In support of this reason affidavits were filed on the part of the plaintiffs, and counter affidavits in explanation on the part of defendants, by which it appears that some 'of. the jurors understood that when the court finished its charge to them it gave them a short recess, as it had frequently done before during the progress of the trial. Under this impression, two of them went down stairs to the back door of the court-house, and immediately returned; said nothing to any person, and no person said anything to them; one of the jurors went out of the court-house and went to a saloon and drank a glass of beer; while there was asked what was his hurry ? He answered that he was on the jury, and had to hurry back, and immediately returned to the jury room, which was all that was. said by or to him, or done by him while absent. The jurors were all in the jury room and in charge of the bailiff *190within four minutes after the court had finished its charge to-them, where they remained in charge of the bailiff until the verdict was completed.

The evidence shows that no attempt was made by any person to tamper with either of the jurors while absent, and that the one who had taken a glass of beer was not perceivably intoxicated thereby, nor in the least disqualified from discharging his duties as a juror in the case.

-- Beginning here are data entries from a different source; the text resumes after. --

-- ==== Sys2Proof/Laws/State.lean ====
section
/-! SUPPORT. What each named update of the state leaves and what it sets: one lemma for each field and each update, so that no later proof unfolds a record update. -/

namespace Sys2Proof.Machine

variable (s : State)

/-! ### setPort -/

@[simp] theorem State.setPort_porN (p : PortIdx) (b : PortBlock) : (s.setPort p b).porN = s.porN := rfl
@[simp] theorem State.setPort_strapId (p : PortIdx) (b : PortBlock) : (s.setPort p b).strapId = s.strapId := rfl
@[simp] theorem State.setPort_time (p : PortIdx) (b : PortBlock) : (s.setPort p b).time = s.time := rfl
@[simp] theorem State.setPort_apertureBase (p : PortIdx) (b : PortBlock) : (s.setPort p b).apertureBase = s.apertureBase := rfl
@[simp] theorem State.setPort_ticketLifetime (p : PortIdx) (b : PortBlock) : (s.setPort p b).ticketLifetime = s.ticketLifetime := rfl
@[simp] theorem State.setPort_headWaitLimit (p : PortIdx) (b : PortBlock) : (s.setPort p b).headWaitLimit = s.headWaitLimit := rfl
@[simp] theorem State.setPort_windows (p : PortIdx) (b : PortBlock) : (s.setPort p b).windows = s.windows := rfl
@[simp] theorem State.setPort_holdLists (p : PortIdx) (b : PortBlock) : (s.setPort p b).holdLists = s.holdLists := rfl
@[simp] theorem State.setPort_ingress (p : PortIdx) (b : PortBlock) : (s.setPort p b).ingress = s.ingress := rfl
@[simp] theorem State.setPort_decoder (p : PortIdx) (b : PortBlock) : (s.setPort p b).decoder = s.decoder := rfl
@[simp] theorem State.setPort_entries (p : PortIdx) (b : PortBlock) : (s.setPort p b).entries = s.entries := rfl
@[simp] theorem State.setPort_sentOrder (p : PortIdx) (b : PortBlock) : (s.setPort p b).sentOrder = s.sentOrder := rfl
@[simp] theorem State.setPort_trunkState (p : PortIdx) (b : PortBlock) : (s.setPort p b).trunkState = s.trunkState := rfl
@[simp] theorem State.setPort_trunk (p : PortIdx) (b : PortBlock) : (s.setPort p b).trunk = s.trunk := rfl
@[simp] theorem State.setPort_replyLane (p : PortIdx) (b : PortBlock) : (s.setPort p b).replyLane = s.replyLane := rfl
@[simp] theorem State.setPort_generalQueue (p : PortIdx) (b : PortBlock) : (s.setPort p b).generalQueue = s.generalQueue := rfl
@[simp] theorem State.setPort_laneLast (p : PortIdx) (b : PortBlock) : (s.setPort p b).laneLast = s.laneLast := rfl
@[simp] theorem State.setPort_arbLast (p : PortIdx) (b : PortBlock) : (s.setPort p b).arbLast = s.arbLast := rfl
@[simp] theorem State.setPort_lines (p : PortIdx) (b : PortBlock) : (s.setPort p b).lines = s.lines := rfl
@[simp] theorem State.setPort_lastLine (p : PortIdx) (b : PortBlock) : (s.setPort p b).lastLine = s.lastLine := rfl
@[simp] theorem State.setPort_faultLog (p : PortIdx) (b : PortBlock) : (s.setPort p b).faultLog = s.faultLog := rfl
@[simp] theorem State.setPort_dropped (p : PortIdx) (b : PortBlock) : (s.setPort p b).dropped = s.dropped := rfl
@[simp] theorem State.setPort_pending (p : PortIdx) (b : PortBlock) : (s.setPort p b).pending = s.pending := rfl

/-- The updated element is the one written. -/
@[simp] theorem State.port_setPort_self (p : PortIdx) (b : PortBlock) : (s.setPort p b).port p = b := by
  simp [State.port, State.setPort]

/-- Every other element is as it was. -/
theorem State.port_setPort_ne (p : PortIdx) (b : PortBlock) (k : PortIdx) (hk : p ≠ k) : (s.setPort p b).port k = s.port k := by
  have : p.val ≠ k.val := fun h => hk (Fin.ext h)
  simp [State.port, State.setPort, this]

/-- Any element after the update. -/
theorem State.port_setPort (p : PortIdx) (b : PortBlock) (k : PortIdx) :
    (s.setPort p b).port k = if p = k then b else s.port k := by
  by_cases h : p = k
  · subst h; simp
  · simp [h, State.port_setPort_ne]

/-- Writing an element that is already there changes nothing. -/
@[simp] theorem State.setPort_port (p : PortIdx) : s.setPort p (s.port p) = s := by
  simp [State.setPort, State.port]

/-- The later of two writes of one element stands. -/
@[simp] theorem State.setPort_setPort (p : PortIdx) (x y : PortBlock) :
    (s.setPort p x).setPort p y = s.setPort p y := by
  simp [State.setPort]

@[simp] theorem State.window_setPort (p : PortIdx) (b : PortBlock) (k : WindowIdx) : (s.setPort p b).window k = s.window k := rfl
@[simp] theorem State.holdList_setPort (p : PortIdx) (b : PortBlock) (k : WindowIdx) : (s.setPort p b).holdList k = s.holdList k := rfl
@[simp] theorem State.entry_setPort (p : PortIdx) (b : PortBlock) (k : EntryIdx) : (s.setPort p b).entry k = s.entry k := rfl
@[simp] theorem State.sentOf_setPort (p : PortIdx) (b : PortBlock) (k : PortIdx) : (s.setPort p b).sentOf k = s.sentOf k := rfl
@[simp] theorem State.line_setPort (p : PortIdx) (b : PortBlock) (k : LineIdx) : (s.setPort p b).line k = s.line k := rfl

This was not a sufficient irregularity to require the verdict to be set aside and a new trial granted. Pratt v. State, 56 Ind. 179; Barlow v. State, 2 Blackf. 114; Porter v. State, 2 Ind. 435; Stutsman v. Barringer, 16 Ind. 363; Creek v. State, 24 Ind. 151. The misconduct of a juror, in order to be sufficient to justify the granting of a new trial, must be gross, and must have resulted in probable injury to the complaining party. Harrison v. Price, 22 Ind. 165; Whelchell v. State, 23 Ind. 89; Medler v. State, ex rel. Dunn, 26 Ind. 171.

The motion having been submitted to the court upon the affidavits on both sides, and decided by the court in favor of appellees, we think the evidence sustained the decision of the court, and that there was no error in overruling the motion.

The judgment of the court below ought to be affirmed.

Per Curiam. — It is therefore ordered, upon the foregoing opinion, that the judgment of the court below be and it is in. all things affirmed, with costs.